Instructions to follow
From the line with "(R141). Entry 0" through the line with "if k.val = 0", repeat the entries verbatim, both end lines included, and add nothing.

---+---

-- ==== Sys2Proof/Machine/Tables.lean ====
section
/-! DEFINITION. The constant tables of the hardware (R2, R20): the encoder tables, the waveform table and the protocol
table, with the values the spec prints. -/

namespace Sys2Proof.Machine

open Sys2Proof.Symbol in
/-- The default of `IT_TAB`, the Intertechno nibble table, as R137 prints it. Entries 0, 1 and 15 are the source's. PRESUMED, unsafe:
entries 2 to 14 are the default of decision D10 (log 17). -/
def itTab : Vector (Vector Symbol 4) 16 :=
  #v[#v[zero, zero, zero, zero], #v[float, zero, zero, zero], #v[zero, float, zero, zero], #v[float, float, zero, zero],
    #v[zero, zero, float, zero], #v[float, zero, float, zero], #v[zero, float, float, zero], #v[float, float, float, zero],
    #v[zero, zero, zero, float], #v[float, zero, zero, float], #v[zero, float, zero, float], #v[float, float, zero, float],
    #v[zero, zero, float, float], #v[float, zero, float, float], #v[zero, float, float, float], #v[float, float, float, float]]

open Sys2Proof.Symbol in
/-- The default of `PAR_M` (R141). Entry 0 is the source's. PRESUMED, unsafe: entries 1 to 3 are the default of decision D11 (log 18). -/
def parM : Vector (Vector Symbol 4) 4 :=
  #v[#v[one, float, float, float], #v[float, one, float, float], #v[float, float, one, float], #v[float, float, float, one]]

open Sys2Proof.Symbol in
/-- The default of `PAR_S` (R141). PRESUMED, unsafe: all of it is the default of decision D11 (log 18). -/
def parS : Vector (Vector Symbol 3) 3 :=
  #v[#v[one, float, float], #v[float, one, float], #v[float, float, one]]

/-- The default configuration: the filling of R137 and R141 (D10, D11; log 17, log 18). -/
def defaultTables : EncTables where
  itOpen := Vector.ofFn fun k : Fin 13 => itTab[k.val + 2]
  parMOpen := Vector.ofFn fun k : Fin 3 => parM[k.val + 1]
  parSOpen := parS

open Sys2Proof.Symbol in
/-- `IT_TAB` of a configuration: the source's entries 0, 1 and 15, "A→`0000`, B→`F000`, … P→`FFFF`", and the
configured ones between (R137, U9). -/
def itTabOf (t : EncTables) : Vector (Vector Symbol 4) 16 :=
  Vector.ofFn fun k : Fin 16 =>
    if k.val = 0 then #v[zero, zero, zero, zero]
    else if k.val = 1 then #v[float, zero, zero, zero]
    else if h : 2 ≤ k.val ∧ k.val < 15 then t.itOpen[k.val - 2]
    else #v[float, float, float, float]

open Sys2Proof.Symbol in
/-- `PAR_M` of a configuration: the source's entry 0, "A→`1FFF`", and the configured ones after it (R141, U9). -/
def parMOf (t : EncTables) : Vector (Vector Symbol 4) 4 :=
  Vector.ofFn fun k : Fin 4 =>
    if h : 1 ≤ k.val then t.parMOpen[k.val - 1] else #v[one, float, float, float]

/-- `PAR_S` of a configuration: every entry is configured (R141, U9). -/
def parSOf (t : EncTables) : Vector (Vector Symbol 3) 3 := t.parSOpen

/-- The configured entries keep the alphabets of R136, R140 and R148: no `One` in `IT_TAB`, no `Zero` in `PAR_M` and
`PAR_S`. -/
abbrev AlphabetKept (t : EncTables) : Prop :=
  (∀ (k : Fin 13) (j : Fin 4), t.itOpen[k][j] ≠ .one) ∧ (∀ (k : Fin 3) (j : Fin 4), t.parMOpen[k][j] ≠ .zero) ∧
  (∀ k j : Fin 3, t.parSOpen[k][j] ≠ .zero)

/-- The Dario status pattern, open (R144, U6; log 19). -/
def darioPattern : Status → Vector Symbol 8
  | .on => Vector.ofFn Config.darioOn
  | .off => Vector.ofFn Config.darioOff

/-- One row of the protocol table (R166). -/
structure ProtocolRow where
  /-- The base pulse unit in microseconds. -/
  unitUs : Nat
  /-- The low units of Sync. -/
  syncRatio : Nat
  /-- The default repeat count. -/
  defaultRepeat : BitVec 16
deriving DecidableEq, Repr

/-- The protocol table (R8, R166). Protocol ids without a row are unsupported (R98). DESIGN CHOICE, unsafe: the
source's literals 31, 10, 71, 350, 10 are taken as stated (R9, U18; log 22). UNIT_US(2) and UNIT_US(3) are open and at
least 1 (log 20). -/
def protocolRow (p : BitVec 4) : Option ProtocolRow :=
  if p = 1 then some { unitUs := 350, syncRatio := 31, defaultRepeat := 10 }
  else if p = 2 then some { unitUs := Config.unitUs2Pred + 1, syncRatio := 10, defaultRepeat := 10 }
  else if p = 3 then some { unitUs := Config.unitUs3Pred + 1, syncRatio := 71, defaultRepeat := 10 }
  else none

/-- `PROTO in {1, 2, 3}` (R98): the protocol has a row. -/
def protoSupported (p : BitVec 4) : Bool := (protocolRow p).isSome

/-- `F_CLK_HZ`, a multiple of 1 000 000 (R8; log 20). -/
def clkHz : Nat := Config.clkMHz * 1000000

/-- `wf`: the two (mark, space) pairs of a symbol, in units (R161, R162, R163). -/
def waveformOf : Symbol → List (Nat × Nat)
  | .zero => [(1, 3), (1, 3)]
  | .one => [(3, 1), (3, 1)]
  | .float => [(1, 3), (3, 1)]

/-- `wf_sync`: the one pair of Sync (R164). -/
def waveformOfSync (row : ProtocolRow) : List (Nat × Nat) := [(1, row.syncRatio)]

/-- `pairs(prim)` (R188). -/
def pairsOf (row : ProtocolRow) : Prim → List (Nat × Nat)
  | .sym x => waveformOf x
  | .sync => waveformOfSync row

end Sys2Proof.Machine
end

---+---

Output below
/-- The default of `PAR_M` (R141). Entry 0 is the source's. PRESUMED, unsafe: entries 1 to 3 are the default of decision D11 (log 18). -/
def parM : Vector (Vector Symbol 4) 4 :=
  #v[#v[one, float, float, float], #v[float, one, float, float], #v[float, float, one, float], #v[float, float, float, one]]

open Sys2Proof.Symbol in
/-- The default of `PAR_S` (R141). PRESUMED, unsafe: all of it is the default of decision D11 (log 18). -/
def parS : Vector (Vector Symbol 3) 3 :=
  #v[#v[one, float, float], #v[float, one, float], #v[float, float, one]]

/-- The default configuration: the filling of R137 and R141 (D10, D11; log 17, log 18). -/
def defaultTables : EncTables where
  itOpen := Vector.ofFn fun k : Fin 13 => itTab[k.val + 2]
  parMOpen := Vector.ofFn fun k : Fin 3 => parM[k.val + 1]
  parSOpen := parS

open Sys2Proof.Symbol in
/-- `IT_TAB` of a configuration: the source's entries 0, 1 and 15, "A→`0000`, B→`F000`, … P→`FFFF`", and the
configured ones between (R137, U9). -/
def itTabOf (t : EncTables) : Vector (Vector Symbol 4) 16 :=
  Vector.ofFn fun k : Fin 16 =>
    if k.val = 0 then #v[zero, zero, zero, zero]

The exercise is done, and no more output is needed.